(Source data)

--------------------------------------------------

-- ==== Sys2Proof/Machine/Place.lean ====
section
/-! DEFINITION. The dispatcher (R30, R34, R38, R62, R290 to R294, R401), pre-emption and resumption (R49, R145, R308, R374). -/

namespace Sys2Proof.Machine

/-- The lowest free base for a window of `size` KiB in a buffer of `total`. -/
def fitBase (total size : Nat) (used : List (Nat × Nat)) : Option Nat :=
  if size = 0 then some 0
  else
    let ok (b : Nat) : Bool := b + size ≤ total && used.all (fun u => u.2 == 0 || b + size ≤ u.1 || u.1 + u.2 ≤ b)
    match (0 :: used.map (fun u => u.1 + u.2)).filter ok with
    | [] => none
    | x :: xs => some (xs.foldl Nat.min x)

/-- The sizes of W, A and S in KiB. -/
def bufKiB (b : Nat) : Nat := if b = 0 then 1024 else if b = 1 then 768 else 256

/-- A base for a window on a core, beside those of `also` and beside what pre-emption left there if possible. -/
def State.baseOn (s : State) (n b size : Nat) (also : List (Nat × Nat)) : Option Nat :=
  let used := also ++ (s.liveOn n).map (fun c => winPair (c.win b))
  let kept := ((s.left n).filter (fun c => c.winHere b)).map (fun c => winPair (c.win b))
  match fitBase (bufKiB b) size (used ++ kept) with
  | some x => some x
  | none => fitBase (bufKiB b) size used

/-- `k` tiles of a core that no context there owns: first those that hold nothing of a saved context. -/
def State.tilesOn (s : State) (n k : Nat) : Option (List Nat) :=
  let own := (s.liveOn n).flatMap Ctx.owned
  let kept := (s.left n).flatMap Ctx.stays
  let free := (List.range 16).filter (fun t => !own.contains t)
  let ts := free.filter (fun t => !kept.contains t) ++ free.filter (fun t => kept.contains t)
  if k ≤ ts.length then some (ts.take k) else none

/-- The lowest free context number. -/
def State.cidOn (s : State) (n : Nat) : Option Nat := (List.range 4).find? (fun i => !(s.liveOn n).any (fun c => c.cid == i))

/-- A place for one rank: its context, its tiles, the unnamed one last, and its window bases. -/
structure Seat where
  core : Nat
  cid : Nat
  tiles : List Nat
  wb : Nat
  ab : Nat
  sb : Nat
  deriving DecidableEq, Repr

/-- Tiles that a launch needs on each core. -/
def Launch.ntiles (l : Launch) : Nat := l.code.tiles + (l.code.win == 0xFF).toNat

/-- The launch whose tasks run fused with a launch's own, as C with P (R335). -/
def State.mateLaunch (s : State) (l : Launch) : Option (Launch × Fuse) :=
  match l.fuse with
  | some f => if f.origin = 1 then (s.launch? f.mate).map (fun m => (m, f)) else none
  | none => none

/-- The windows that a launch needs, by buffer, in KiB. -/
def Launch.winKiB (l : Launch) (b : Nat) : Nat := numAt l.packet (if b = 0 then 0x2C else if b = 1 then 0x2E else 0x30) 2

/-- The places of one rank on a core: that of its task, and for a fused task that of the second origin in the same context, whose
numbers stand 4 above the context's (R337, log 46). -/
def State.seatOn (s : State) (l : Launch) (n : Nat) : Option (List Seat) := do
  let cid ← s.cidOn n
  let m := (s.mateLaunch l).map Prod.fst
  let ts ← s.tilesOn n (l.ntiles + (m.map Launch.ntiles).getD 0)
  let wb ← s.baseOn n 0 (l.winKiB 0) []
  let ab ← s.baseOn n 1 (l.winKiB 1) []
  let sb ← s.baseOn n 3 (l.winKiB 3) []
  let x : Seat := ⟨n, cid, ts.take l.ntiles, wb, ab, sb⟩
  match m with
  | none => pure [x]
  | some k =>
    let wb2 ← s.baseOn n 0 (k.winKiB 0) [(wb, l.winKiB 0)]
    let ab2 ← s.baseOn n 1 (k.winKiB 1) [(ab, l.winKiB 1)]
    let sb2 ← s.baseOn n 3 (k.winKiB 3) [(sb, l.winKiB 3)]
    pure [x, ⟨n, cid + 4, ts.drop l.ntiles, wb2, ab2, sb2⟩]

/-! Coolant and other conditions on a core (R292, R353, R357 to R359, R383, R393 to R395). -/

/-- The valve units that a launch's power class demands of a core. -/
def Launch.demand (l : Launch) : Nat := 8 * (numAt l.packet 3 1 / 2 % 4 + 1)

/-- The demand of a core: the largest of its contexts'; a fused task is one of P's (R292, R335). -/
def State.demandOf (s : State) (n : Nat) : Nat :=
  (((s.liveOn n).filter (fun c => c.cid < 4)).map (fun c => match s.launch? c.arr with
    | some l => l.demand
    | none => 0)).foldl Nat.max 0

/-- What a new task of demand d adds to a core's demand. -/
def State.addsTo (s : State) (d n : Nat) : Nat := max d (s.demandOf n) - s.demandOf n

/-- Of cores of one zone, those that it can take while its demand is `used`, in turn. -/
def State.coolGo (s : State) (d set : Nat) : Nat → List Nat → List Nat
  | _, [] => []
  | used, n :: ns =>
    if used + s.addsTo d n ≤ set then n :: s.coolGo d set (used + s.addsTo d n) ns else s.coolGo d set used ns

/-- Of some cores as many as their zones can take together (R292): those that add the least come first. -/
def State.coolSet (s : State) (d : Nat) (cores : List Nat) : List Nat :=
  let ok := (cores.map zoneOfCore).eraseDups.flatMap (fun z =>
    let mine := cores.filter (fun n => zoneOfCore n == z)
    let base := ((List.range 4).map (fun i => s.demandOf (mine.headD 0 / 4 * 4 + i))).foldl Nat.add 0
    s.coolGo d (zSet (s.zone z)) base ((List.range 33).flatMap (fun e => mine.filter (fun n => s.addsTo d n == e))))
  cores.filter (fun n => ok.contains n)

/-- Whether placement may use a core for a launch. -/
def State.coreOpen (s : State) (l : Launch) (n : Nat) : Bool :=
  let z := zoneOfCore n
  let w := s.reg (atOff n)
  let owner := s.reg (zoneOff z - 8)
  !s.coreFenced n && (s.reg 0x600018).getLsbD (n / 16) && !w.getLsbD 0 && !w.getLsbD 2 && !l.banned.contains n
    && zState (s.zone z) == 0 && tabGet 0 s.trips z == 0 && (owner == 0 || l.below owner.toNat)

/-- Gives ranks their places on cores in turn. -/
def takeSeats {α : Type} (w : Nat) (seat : Nat → Nat → Option α) : List Nat → List α → List α
  | [], acc => acc
  | n :: ns, acc =>
    if acc.length = w then acc
    else match seat acc.length n with
      | some x => takeSeats w seat ns (acc ++ [x])
      | none => takeSeats w seat ns acc

/-- Up to w places on cores whose zones can take them. -/
def State.pick {α : Type} (s : State) (l : Launch) (w : Nat) (seat : Nat → Nat → Option α) (cores : List Nat) : List α :=
  let ok := cores.filter (fun n => s.coreOpen l n && (List.range w).any (fun i => (seat i n).isSome))
  takeSeats w seat (s.coolSet l.demand ok) []

/-- The cores of a cluster that are not held for another entry. -/
def clusterCores (held : List Nat) (cl : Nat) : List Nat := ((List.range 16).map (fun i => 16 * cl + i)).filter (fun n => !held.contains n)

/-- The places that a cluster offers a launch. -/
def State.seats (s : State) (l : Launch) (held : List Nat) (cl : Nat) : List (List Seat) :=
  s.pick l (pkGW l.packet) (fun _ n => s.seatOn l n) (clusterCores held cl)

/-- Free context areas of a launch's space (R401). -/
def State.areas (s : State) (l : Launch) : List Word :=
  let used := ((s.ctxs ++ s.saved).filter (fun c => c.live && c.ptroot == l.ptroot)).map Ctx.area
  let all := (List.range (min (l.casize.toNat / 81920) (used.length + pkGW l.packet))).map (fun i => l.cabase + BitVec.ofNat 64 (81920 * i))
  all.filter (fun a => !used.contains a)

/-! Storage for what an incoming task displaces (R308). -/

/-- The rows of a tile. -/
def State.tileRows (s : State) (n t : Nat) : List ZRow := (List.range 128).map (fun i => s.row n (128 * t + i))

/-- The rows of tiles become invalid and full; the marks of poisoned granules stay (R348). -/
def State.clearTiles (s : State) (n : Nat) (ts : List Nat) : State :=
  { s with rows := s.rows.filterMap (fun x =>
      if x.1 / 2048 == n && ts.contains (x.1 % 2048 / 128) then (if x.2.mark then some (x.1, x.2.invalid) else none) else some x) }

/-- Changes a saved context. -/
def State.updSaved (s : State) (c : Ctx) (f : Ctx → Ctx) : State :=
  { s with saved := s.saved.map (fun x => if x.live ∧ x.gang = c.gang ∧ x.rank = c.rank then f x else x) }

/-- Moves n bytes of a buffer with the poison marks of their units. -/
def State.moveBuf (s : State) (b src dst n : Nat) : State :=
  let t := s.setBuf b (memWrite (memClear (s.bufMem b) dst n) dst (memRead (s.bufMem b) src n))
  let marks := (List.range (n / 8)).filter (fun i => tabGet false s.pbuf (unitKey b (src + 8 * i)))
  let p := t.pbuf.filter (fun y => !(unitKey b dst ≤ y.1 && y.1 < unitKey b dst + n / 8))
  { t with pbuf := marks.foldl (fun q i => tabSet false q (unitKey b (dst + 8 * i)) true) p }

/-- Tiles and windows of a saved context go to storage, charged to MUSED; none where a budget has no room (R30, R308). -/
def State.putAway (s : State) (c : Ctx) (ts bs : List Nat) : Option State :=
  let mine := c.stays.filter (fun t => ts.contains t)
  let ws := bs.filter (fun b => c.winHere b && winSize (c.win b) != 0)
  let n := 73728 * mine.length + (ws.map (fun b => winSize (c.win b))).foldl Nat.add 0
  let go (t : State) : State :=
    (ws.foldl (fun u b => u.moveBuf b (bufKey c.core (winBase (c.win b))) (storeKey c.gang c.rank 0) (winSize (c.win b))) t).updSaved c
      (fun x => { x with keptZ := x.keptZ ++ mine.map (fun k => (k, s.tileRows c.core k)), keptW := x.keptW ++ ws })
  if n = 0 then some s
  else match s.launch? c.arr with
    | none => some (go s)
    | some l => (s.chargeOwn l n).map go

/-- Whether two windows overlap. -/
def overlaps (u v : Nat × Nat) : Bool := u.1 < v.1 + v.2 && v.1 < u.1 + u.2

/-- What pre-emption left on a core makes way for tiles and windows that are taken there; none where it cannot be stored. -/
def State.makeWay (s : State) (n : Nat) (ts : List Nat) (ws : List (Nat × Nat × Nat)) : Option State :=
  (s.left n).foldl (fun o c => o.bind (fun t =>
    t.putAway c ts ((ws.filter (fun w => overlaps (winPair (c.win w.1)) w.2)).map Prod.fst))) (some s)

/-! Placing a gang (R34, R62, R291, R294). -/

/-- The physical row of a context's register window. -/
def vwbOf (k : CodeObj) (ts : List Nat) : Nat :=
  if k.win = 0xFF then 128 * ts.getD k.tiles 0 else 128 * ts.getD (k.win / 2) 0 + 64 * (k.win % 2)

/-- A window register. -/
def winReg (base size : Nat) : Word := BitVec.ofNat 64 (size * 65536 + base)

/-- TMAP and ZOWN of tiles, the first `n` of them named; the fields of TMAP behind those are 0 (DESIGN CHOICE, log 114). -/
def tmapOf (ts : List Nat) (n : Nat) : Word := BitVec.ofNat 64 (((List.range n).map (fun i => ts.getD i 0 * 16 ^ i)).foldl Nat.add 0)
def zownOf (ts : List Nat) (n : Nat) : Word := BitVec.ofNat 64 (n * 65536 + bitsOf 16 (fun i => ts.contains i))

/-- A context with the tiles and windows that its allocation gave. -/
def Ctx.asAlloc (c : Ctx) (k : CodeObj) : Ctx :=
  let ts := c.alloc.1
  { c with vwb := vwbOf k ts, tmap := tmapOf ts k.tiles, zown := zownOf ts k.tiles, wwin := c.alloc.2.1, awin := c.alloc.2.2.1, swin := c.alloc.2.2.2 }

/-- A context at its task's first bundle (R62, Table 3.5): what is not named here is invalid, empty or 0. -/
def newCtx (l : Launch) (g task rank core cid : Nat) (alloc : List Nat × Word × Word × Word) (area : Word) : Ctx :=
  let k := l.code
  let c : Ctx :=
    { live := true, core := core, cid := cid, gang := g, rank := rank, nrank := pkGW l.packet, skew := k.skew, arr := l.arr,
      task := task, prio := l.prio, priv := l.priv, ptroot := l.ptroot, text := k.text, lat := k.lat, pc := k.text + BitVec.ofNat 64 k.entry,
      mode := 0x1000, tvec := k.trap, area := area, alloc := alloc }
  (c.asAlloc k).setS 1 { val := BitVec.ofNat 64 (numAt l.packet 0x18 8), valid := true }

/-- What a seat gives a context of a launch. -/
def Seat.alloc (x : Seat) (l : Launch) : List Nat × Word × Word × Word :=
  (x.tiles, winReg x.wb (l.winKiB 0), winReg x.ab (l.winKiB 1), winReg x.sb (l.winKiB 3))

--------------------------------------------------

**WORK ITEM**
Wherever the word "pure" occurs in the data, copy that whole line.

**YOUR SOLUTION**
  | none => pure [x]
    pure [x, ⟨n, cid + 4, ts.drop l.ntiles, wb2, ab2, sb2⟩]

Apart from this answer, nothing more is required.